[Exercise goal] From the entries below, report how many lines contain the string "take". Give only that number.

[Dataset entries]
━━━━━━━━━━━━━━━━━━━━
/-! ### MERGE (R202) -/

/-- One output of MERGE, from the segments' elements at its place and their lse values: within
4 u Σ |o e^(l − L)| + 2 ulp of its exact value (R202). -/
def mergeWord (os ls : List Nat) : Nat :=
  let d := os ++ ls
  let m := ls.foldl maxWord (infW true)
  if d.any isNanW then nanWord
  else if m = infW true ∨ (finVal m).isNone ∨ (finVals os).isNone then openWord 6 d 0
  else
    let mv := (finVal m).getD dyZero
    let ws := ls.map (fun l => match finVal l with
      | some v => let t := dySub v mv; if t.sig ≠ 0 ∧ 8 ≤ dyLog2 t then dyZero else dyExp t
      | none => dyZero)
    let sum := dySum ws
    let parts := (os.zip ws).map (fun p => dyCut (dyQuot (dyMul ((finVal p.1).getD dyZero) p.2) sum))
    let y := dySum parts
    boundWord 6 d 0 none (dyCut y) (dyCut (dyAdd (dyScale (dySum (parts.map dyAbs)) (-22)) (dyScale (dyUlp y) 1)))

/-- The segments joined. -/
def mergeRows (segs : Nat) (ins : List VecIn) : List Nat :=
  let os := (ins.take segs).map (fun a => (vecAll a).toArray)
  let ls := (ins.drop segs).map (fun a => (vecAll a).toArray)
  let n := (vecAll (vin ins 0)).length
  let cols := max 1 (vecAll (vin ins segs)).length
  (List.range n).map (fun i =>
    mergeWord (os.map (fun o => o.getD i 0)) (ls.map (fun l => l.getD (i / max 1 (n / cols)) 0)))

/-- MERGE (R202). -/
def execMerge (ctx : Nat) (s : State) : Out :=
  .next (runStep s ctx opMerge (vuBody ctx outC (fun _ _ st ins => [(st.opc, [mergeRows st.batch ins])])))

/-! ### TOPK (R213) -/

/-- A candidate: logit and index. -/
abbrev Cand := Nat × Nat

/-- Whether a candidate ranks before or with another: numbers before NaN, larger logits first, lower indices first among
equals (R213). -/
def candLe (a b : Cand) : Bool :=
  if isNanW a.1 then isNanW b.1 && decide (a.2 ≤ b.2)
  else isNanW b.1 || decide (orderKey b.1 < orderKey a.1) || (orderKey a.1 == orderKey b.1 && decide (a.2 ≤ b.2))

/-- The filler pair. -/
def fillerCand : Cand := (nanWord, 0xFFFFFFFF)

/-- The k best of a list, filled up with filler pairs (R213). -/
def topCands (k : Nat) (l : List Cand) : List Cand :=
  let t := (l.mergeSort candLe).take k
  t ++ List.replicate (k - t.length) fillerCand

/-- Candidates as bytes: FP32 logit, then INT32 index (R231). -/
def candBytes (l : List Cand) : Bytes := (l.map (fun c => leBytes 4 c.1 ++ leBytes 4 c.2)).flatten

/-- Candidates of a byte string. -/
def candsOf (b : Bytes) : List Cand := (List.range (b.length / 8)).map (fun i => (leAt b (8 * i) 4, leAt b (8 * i + 4) 4))

/-- TOPK on a clean input: exactly k pairs, in rank order (R213). -/
def topkBody (n : Nat) (s : State) (v : Volume) (x : Ctx) (st : VStep) : State :=
  match refusedAddr s v x st with
  | some (a, rc) => refuseStep s n x a rc
  | none =>
    let (s, ins, bad) := readVecs s n v (stepInputs st)
    if bad then poisonStep s n v x [st.opc]
    else
      let ws := vecAll (vin ins 0)
      let cands := (ws.zipIdx).map (fun p => (if isNanW p.1 then nanWord else p.1, (st.param + p.2) % 2 ^ 32))
      let out := (topCands st.opd cands).take (operOf v st.opc).length
      doneStep (putOper s n v x st.opc [(0, candBytes out)]) n x rcDone

/-- TOPK. -/
def execTopk (ctx : Nat) (s : State) : Out := .next (runStep s ctx opTopk (topkBody ctx))

end Sys2Proof.Machine
end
━━━━━━━━━━━━━━━━━━━━
[Written reply] 3